Medications help enormously, and I have finally learned, now that half my life is over, to accept that help the moment I realize I'm dangling over the edge of the darkness again. I have perspective, because I have fought my way out of the all encompassing fog more than once, and I know it is possible now. I have learned to call my therapist, the tremendously talented David Miller, and go in for what I like to call a "tune-up," an opportunity to hear him tell me, once again, that I am not actually crazy, and what I'm feeling is temporary.

But I am disturbed that in the 21st century so many people still have 18th century ideas about mental illness. The taboo of talking about it is literally killing people. They are less afraid to put a bullet in their head than they are to admit they need help. How can that be in an enlightened time, I ask in bewilderment?

I would like to see this disturbing celebrity flame out turn into an opportunity to talk about what mental illness really is, what it does to the human spirit, how it affects people who struggle with it, and how lives are changed when it is a part of their world. Charlie Sheen hasn't elevated anyone with his money, his previous antics or his award winning show where he apparently (I have never seen it, so I can only go by what I've read) plays a more sympathetic version of himself. But Charlie, and his family and friends, have an opportunity to start a conversation in this country about what mental illness is and how it affects people, regardless of how much money they have or what resources they have at their disposal. That is a conversation that needs to occur, and it would be one way for him to redeem what little is left of himself.

And he needs redemption, not for us, but for him. Because it will give him a reason to get better, which is good for his family, no matter how the rest of us feel about it.

I am fortunate, because in the midst of a crushing illness which occasionally threatens my very life, I have the love and support of people who don't hesitate to tell me I am sick and need help. In return, I think I owe it to them to be honest about my illness, and to talk to others about what it means to struggle with the inner demons that are as life threatening as any other potentially terminal illness. Because make no mistake about it, mental illness is terminal without treatment. Suicide can be fast or slow, but it ends the same way no matter how it is accomplished.

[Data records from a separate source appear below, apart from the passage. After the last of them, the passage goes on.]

-- ==== Sys2Proof/Syntax.lean ====
section
/-! DEFINITION. The commands of the UZ8 node package and their operands.

One command is one whole step of the package (95_what_each_step_holds.md). The table gives the rows no bits and no
operands; the operands are what the rule of each row needs from outside: who acts, on which unit, and what arrives. -/

namespace Sys2Proof

/-- Who makes a register access (R6, Table 17-7 ORIGIN). A host acts through its link (R422), and its partition is the
one that names the link (R425). The in-package OS acts for one of the partitions it owns. -/
inductive Origin where
  | host (link : BitVec 2)
  | os (part : BitVec 3)
  /-- `forHost`: acting for the management host (Table 17-7). -/
  | mgmt (forHost : Bool)
  | rom
  | fabric
  deriving DecidableEq, Repr

/-- What the ECC of a word read finds (R45, R207, R208): nothing, a corrected error, or an uncorrectable one. The spec does
not say when errors arise; the command brings the outcome. -/
inductive Ecc where
  | clean
  /-- HBM: corrected by the on-die code (R207); scratchpad: corrected (R45). -/
  | corrected
  /-- HBM: corrected by the controller's symbol code (R207). -/
  | symbol
  | uncorrectable
  /-- Scratchpad and instruction store: the words corrected, counted from the access's first, in the order they were read (R45). -/
  | words (ws : List (BitVec 16))
  deriving DecidableEq, Repr

/-- A word whose ECC found something (R45, R108, R207, R208): a line of HBM data, the checksum word of an HBM tile by an address of the tile, a
scratchpad word of a cluster, or a word of the unit's own that runs the command: a buffer, a table, a log or a staging slot (log 116). -/
inductive EccAt where
  | hbm (a : BitVec 39)
  | sum (a : BitVec 39)
  | spad (c : BitVec 8) (a : BitVec 22)
  | unit
  deriving DecidableEq, Repr

/-- What the ECC found there. -/
structure EccHit where
  place : EccAt
  ecc : Ecc
  deriving DecidableEq, Repr

/-- The fields of a format S instruction after OPC and FN (Table 02-2); `ext` is the extension word when EXT is 1, and `fetch` what the ECC of
the instruction store found as the words were fetched (R45). -/
structure SFmt where
  sd : BitVec 5
  sa : BitVec 5
  sb : BitVec 5
  ims : Bool
  rsv : BitVec 3
  imm : BitVec 32
  ext : Option (BitVec 64)
  fetch : Ecc := .clean
  deriving DecidableEq, Repr

/-- The fields of a format V instruction after OPC and FN (Table 02-3); `regs` is what the protection of the vector registers and predicates
found as the instruction read them (R87). -/
structure VFmt where
  vd : BitVec 5
  va : BitVec 5
  vb : BitVec 5
  pg : BitVec 3
  pn : Bool
  ew : BitVec 3
  ims : Bool
  rsv : BitVec 4
  imm : BitVec 24
  ext : Option (BitVec 64)
  fetch : Ecc := .clean
  regs : Ecc := .clean
  deriving DecidableEq, Repr

/-- A mover: tile mover TM0 to TM3 of a cluster (R57), or a bulk channel (R229). -/
inductive Mover where
  | tile (c : BitVec 8) (tm : BitVec 2)
  | bulk (ch : BitVec 6)
  deriving DecidableEq, Repr

/-- Who makes a line access at a Lichen engine (R191). -/
inductive Requester where
  | ovusk (hart : BitVec 7)
  | other
  deriving DecidableEq, Repr

/-- A line read or write (R191). `write` holds the bytes written from byte `off` of the line; none is a read. `hit` says
whether the memory-side cache held the line (R195); `fill` that an Ovusk cache takes the line, `dirty` modified (R193). -/
structure LineReq where
  addr : BitVec 39
  off : BitVec 6
  len : BitVec 7
  write : Option (List (BitVec 8))
  who : Requester
  hit : Bool
  fill : Bool
  dirty : Bool
  ecc : Ecc
  deriving DecidableEq, Repr

/-- A narrow request (Table 08-4) but for its OP, which the command is. `hit` bit i: lane i hits in the cache. -/
structure NarrowReq where
  fn : BitVec 2
  w32 : Bool
  fetch : Bool
  part : BitVec 4
  lanes : BitVec 8
  hit : BitVec 8
  addr : List (BitVec 39)
  data : List (BitVec 64)
  /-- The Ovusk core that makes the request, if one does (R194). -/
  hart : Option (BitVec 7) := none
  /-- What the ECC of the DRAM found for lanes that miss (R207, R208). -/
  ecc : List EccHit := []
  deriving DecidableEq, Repr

Charlie Sheen has a unique stage from which to discuss the effects of mental illness. I am not so delusional as to think he will, but how I wish he would. If an out of control celebrity can turn his life around, imagine what the rest of us could do. Come on Charlie. You are one man who can move millions. Do it for your kids, do it for your family, do it for you. It would be the comeback of the century, and we would all be better off for it.